The close academic proximity helps to assuage some of the structural challenges of the university system. While a lack of support for faculty travel and the resources to hire new faculty members are irksome, the paucity of material at Newman Library is the subject of special vitriol.

"The library is our laboratory, it is the basis, the center for our research tools and at the moment it doesn't really serve the needs of our undergraduate teaching much less our research," Britt said.

Perhaps most wounding (and puzzling) to the group is the need to justify their craft in the eyes of the broader university.

"I've spent countless hours explaining to colleagues and administrators what it is we do. It seems counter-intuitive when we equally have Ph.D.s from fairly reputable places," Sax, whose doctorate is from the University of Chicago, said.

Kao, a Harvard Ph.D., added that one needs only to pick up a newspaper to see the import of the religious studies craft.

"On the American stage, you can not understand our basic institutions or even everyday politics unless you know more about religion than what you know confessionally. If anything, I only mean to say I find the question that we would have to justify what we do to be, "Really? Really you have to justify the study of religion?" Kao said.

At a time when budget cuts will cause the dissolution of the department of interdisciplinary studies, the academic home of religious studies, the religious studies faculty do have one significant booster.

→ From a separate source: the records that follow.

/-- `chain.add` (R286): an access of the wave's vector path, in order with its earlier ones; only the engine's own accesses are
collective. While an earlier append or write of the descriptor waits at its home, it waits (R127). -/
def execChainAdd (w : MWord) (s : State) := issueWord (.chainAdd w) s (fun c s =>
  c.onPath 0 s (fun s =>
    if c.wave.blocked then s.wait else
    (s.access c false true .store (c.gaddrs w (immAll w) true 64 64 .store)).then (fun accs s =>
      match accs with
      | [] => .done s
      | (a, _) :: _ =>
        let s := (s.performAll c.id none).yieldWords c.core ((List.range 16).map (fun i => a.pa / 4 + i))
        if s.heldAt a.pa 64 then s.wait else
        let d := BitVec.ofNat 512 (s.homeNat a.pa 64)
        let num := bitsN d 442 437
        let tail := bitsN d 383 352
        let size := 2 ^ bitsN d 447 443
        match s.chainOf c.wg.part c.wg.vf num with
        | none => .raise ⟨0x1A, 2, a.va % 2 ^ 60⟩ c.eff s
        | some _ =>
          if (tail + 2 ^ 32 - bitsN d 351 320) % 2 ^ 32 = size then .raise ⟨0x1A, 1, a.va % 2 ^ 60⟩ c.eff s
          else
            let slot := bitsN d 511 448 + 64 * (tail % size)
            (s.access c false true .store [(a.lane, .ok slot)]).then (fun es s =>
              match es with
              | [] => .done s
              | (e, _) :: _ =>
                let next := (tail + 1) % 2 ^ 32
                let s := s.yieldWords c.core ((List.range 16).map (fun i => e.pa / 4 + i))
                let s := s.register .engine c.ctx (byteList e.pa (c.chainEntry w.d))
                let s := s.register .engine c.ctx (byteList (a.pa + 44) (bytesOfNat next 4))
                .done (s.updWg c.core c.wave.wg (fun g => { g with
                  appended := g.appended.filter (fun x => decide (x.1 ≠ num)) ++ [(num, next)] }))))))

/-- `chain.seq` (R286). -/
def execChainSeq (w : RWord) (s : State) := issueWord (.chainSeq w) s (fun c s =>
  let n := (c.uni w.a).toNat
  if c.eff = 0#32 then .done (s.launch c (.result []) [w.d.toNat])
  else if 64 ≤ n then .raise c.valueFault c.eff s
  else .done (s.launch c (.result [⟨w.d.toNat, 0, wd (s.chainSeqWord c.wg.part c.wg.vf n)⟩]) [w.d.toNat]))

/-- `chain.wait` (R286). -/
def execChainWait (w : RWord) (s : State) := issueWord (.chainWait w) s (fun c s =>
  let n := (c.uni w.a).toNat
  if c.eff = 0#32 then .done s
  else if 64 ≤ n then .raise c.valueFault c.eff s
  else .done (s.record c ⟨0x0A, n, (c.uni w.b).toNat⟩))

/-! ### Trimming (R110, R287) -/

/-- The address of the first of the sixteen level-0 leaves of a 64 KiB page of a function, where tables reach that level. -/
def State.leafGroup (s : State) (vf va : Nat) : Option Nat :=
  let rec go (table : Nat) : List Nat → Option Nat
    | [] => some (table + 8 * (va / 65536 * 16 % 4096))
    | level :: rest => match s.readPte (table + 8 * (va / 2 ^ (12 * (level + 1)) % 4096)) with
      | none => none
      | some e => if pteV e && !pteLeaf e then go (ptePa e) rest else none
  go (s.rootOf vf) [3, 2, 1]

/-- The sixteen leaves of a group. -/
def State.groupLeaves (s : State) (a : Nat) : List Dword := (List.range 16).map (fun i => BitVec.ofNat 64 (s.homeNat (a + 8 * i) 8))

/-- Every TLB of a partition drops a function's translations of a range (R110, R258, R387). -/
def State.dropTlb (s : State) (part vf va len : Nat) : State :=
  (s.part part).cores.foldl (fun s n => if (s.core n).tlb = [] then s else s.updCore n (fun c => { c with
    tlb := c.tlb.filter (fun t => !(decide (t.vf = vf) && decide (va < t.va + t.bytes) && decide (t.va < va + len))) })) s

/-- The leaves of a page's trim have registered (R110, step 1). -/
def State.trimUnheld (s : State) (t : TrimFrame) : Bool := decide (t.stage ≠ 0) || !s.heldAt t.leaf t.leafBytes

/-- Step 2 of every trim of a partition whose leaves have registered: every TLB drops the page (R110). While a watch holds the leaves'
registration the trim goes no further (R323). -/
def State.trimDrops (s : State) (part : Nat) : State :=
  let go := fun (s : State) (t : TrimFrame) => decide (t.stage = 0) && s.trimUnheld t
  let s' := ((s.part part).trims.filter (fun t => go s t)).foldl (fun (s : State) t => s.dropTlb part t.vf t.va t.bytes) s
  s'.updPart part (fun p => { p with trims := p.trims.map (fun t => if go s t then { t with stage := 1 } else t) })

/-- Return a mapped page to the unmapped GROW state; its frame waits for the accesses translated before (R110). -/
def State.trimPage (s : State) (part vf ctx va : Nat) : Bool × State :=
  match s.leafGroup vf va with
  | none => (false, s)
  | some a =>
    let ls := s.groupLeaves a
    match ls with
    | [] => (false, s)
    | e :: _ =>
      if !pteV e then (false, s)
      else
        let clear := fun (x : Dword) => setBits (setBits (setBits x 0 0 0) 7 6 0) 51 12 0
        let s := s.engineWrite ctx a (ls.flatMap (fun x => bytesOfNat (clear x).toNat 8))
        let s := s.updPart part (fun p => { p with trims := p.trims ++ [⟨ptePa e, va / 65536 * 65536, 65536, a, 128, s.poolOf vf, vf, 0⟩] })
        (true, s.trimDrops part)

/-- `kvtrim` (R287). -/
def execKvtrim (w : MWord) (s : State) := issueWord (.kvtrim w) s (fun c s =>
  c.onPath 0 s (fun s =>
    let q := 0x100 + w.immHi
    let word := fun (i : Nat) => c.wave.opnd (q + i) 0
    let new := pair64 (word 0) (word 1)
    let res := pair64 (word 2) (word 3)
    let g := c.seg w
    let off := c.goff w (immLow w 17) 0
    let va := wrapInt 64 ((segBase g : Int) + off)
    let regs := [w.d.toNat]
    if c.eff = 0#32 then .done (s.launch c (.result []) regs)
    else if c.wave.blocked then s.wait
    else if va % 65536 ≠ 0 ∨ res % 65536 ≠ 0 then .raise ⟨0x0C, 0, va⟩ c.eff s
    else if g.getLsbD 125 = false then .raise ⟨0x0E, 5, va⟩ c.eff s
    else if segValid g = false ∨ off < 0 ∨ (segLimit g : Int) < off + res then .raise ⟨0x0A, 0, va⟩ c.eff s
    else
      let first := (new + 65535) / 65536
      let pages := (List.range (res / 65536 - first)).map (fun i => va + (first + i) * 65536)
      let bad := pages.find? (fun p => match s.leafGroup c.wg.vf p with
        | none => true
        | some a => (s.groupLeaves a).any (fun e => !pteGrow e))
      match bad with
      | some p => .raise ⟨0x0D, 8, p⟩ c.eff s
      | none =>
        let (n, s) := pages.foldl (fun (acc : Nat × State) p =>
          let r := acc.2.trimPage c.wg.part c.wg.vf c.ctx p
          (if r.1 then acc.1 + 1 else acc.1, r.2)) (0, s)
        .done (s.launch c (.trim w.d.toNat n) regs)))

/-- The bytes of the physical range that a trim or an UNMAP of a page waits for: its frame, or the page where no pool counts it. -/
def TrimFrame.len (t : TrimFrame) : Nat := if t.pool = 0 then t.bytes else 65536

/-- Whether an access in flight was translated into a physical range (R110). -/
def FlightOp.inRange (o : FlightOp) (pa len : Nat) : Bool :=
  let hit := fun (a : Nat) => decide (pa ≤ a) && decide (a < pa + len)
  o.words.any (fun k => hit (4 * k)) || (match o with
    | .gather _ _ _ rows => rows.any (fun a => hit a.pa)
    | .later _ none accs _ _ _ data => accs.any (fun a => hit a.2) || data.any (fun b => hit b.1)
    | _ => false)

/-- Whether every access already translated into a physical range has completed (R110, step 3). -/
def State.rangeQuiet (s : State) (pa len : Nat) : Bool :=
  s.cores.all (fun c => c.2.waves.all (fun e => match e.2 with
    | some w => w.flights.all (fun (f : Flight) => !f.op.inRange pa len)
    | none => true)) &&
  s.parts.all (fun p => p.2.saved.all (fun x => x.waves.all (fun w => w.flights.all (fun (f : Flight) => !f.op.inRange pa len))))

/-- Whether every access translated through the old leaves of a trimmed page has completed (R110, step 3). -/
def State.trimQuiet (s : State) (t : TrimFrame) : Bool := decide (t.stage ≠ 0) && s.rangeQuiet t.frame t.len

/-- Whether the pool record, the reference count or the frame of a trim waits in a held write (R127). -/
def State.trimHeld (s : State) (t : TrimFrame) (count : Nat) : Bool :=
  s.heldAt t.pool 64 || s.heldAt count 4 || s.heldWrites.any (fun h => h.bytes.any (fun b => decide (b.1 / 65536 = t.frame / 65536)))

/-- Step 5: a cleared frame returns to its pool, in one update of the record, unless firmware retires it (R110, R486). -/
def State.returnFrame (s : State) (part : Nat) (t : TrimFrame) : State :=
  let taken := s.poolField t.pool 383 352 - 1
  if (s.part part).retiring.contains t.frame then s.setPool t.pool [(383, 352, taken)]
  else
    let free := s.poolField t.pool 447 416
    let s := s.engineWrite 0 (s.poolField t.pool 511 448 + 8 * free) (bytesOfNat t.frame 8)
    s.setPool t.pool [(383, 352, taken), (447, 416, free + 1)]

/-- The first page of a partition whose earlier accesses have completed goes on: its frame loses a reference; without one it is
cleared and, once that has registered, returns to its pool, unless firmware retires it (R110, R486). The cores' own bytes of it register
first. A frame of a page that no two reservations share has no count that R109 has software set; the count is not set by the
demand map either, and 0 less one stays 0, so that its frame returns (DESIGN CHOICE, log 77). -/
def State.evTrimReturn (s : State) (part : Nat) : State :=
  let s := s.trimDrops part
  match (s.part part).trims.find? (fun t => s.trimQuiet t) with
  | none => s
  | some t =>
    let done := fun (s : State) => s.updPart part (fun q => { q with trims := q.trims.erase t })
    if t.pool = 0 then done s
    else
      let count := s.poolField t.pool 351 288 + 4 * ((s.part part).rel t.frame / 65536)
      if s.trimHeld t count then s
      else if t.stage = 2 then (done s).returnFrame part t
      else
        let p := fun (k : Nat) => decide (k / 16384 = t.frame / 65536)
        let s := (skeys s.cores).foldl (fun s n => s.writeBack n p) s
        let n := s.homeNat count 4 - 1
        let s := s.engineWrite 0 count (bytesOfNat n 4)
        if n ≠ 0 then done s
        else if (s.part part).retiring.contains t.frame then (done s).returnFrame part t
        else
          let s := (List.range 1024).foldl (fun (s : State) i => s.engineWrite 0 (t.frame + 64 * i) (List.replicate 64 0#8)) s
          let t' := { t with stage := 2 }
          if s.trimHeld t' count then s.updPart part (fun q => { q with trims := q.trims.map (fun x => if x = t then t' else x) })
          else (done s).returnFrame part t

/-- TRIM_FRAME_RETURN (R110). -/
def execTrimFrameReturn (part : Nat) (s : State) : Host.Outcome State Fault Refusal := .next (s.evTrimReturn part)

/-- `kvtrim` writes its count once the accesses of every trimmed page have completed (R287). -/
def State.trimWrite (s : State) (id : WaveId) (tag reg count : Nat) : State :=
  let part := s.partOfWave id
  let vf := s.vfOfWave id
  let s := s.trimDrops part
  if (s.part part).trims.all (fun t => decide (t.vf ≠ vf) || s.trimQuiet t) then s.finishWith id tag [⟨reg, 0, wd count⟩]
  else s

College of Liberal Arts and Human Sciences Dean Sue Ott Rowlands has publicly stated her support for the program.

"She's encouraged us to think big about our future," Britt said.

It's an assurance that comes close to the camaraderie that makes working as a religious studies faculty member at Virginia Tech a unique experience. After putting his daughter to bed one weekday evening, Ben Sax was considering watching college basketball or heading to bed with a book when the phone rang. It was professor Ananda Abeysekara. And he was hopping mad.

Abeysekara had just encountered a particular reading of the German scholar Martin Heidigger he considered violently racist.

"It was entirely because he was so angry about something he was reading that he needed to vent. So by venting to me I got access to this interpretation and wisdom that I wouldn't have otherwise that isn't circumscribed to this place and time - I'll call someone at home. The life of the mind doesn't end at home. I love that," Sax said. "It makes this place immeasurably wonderful."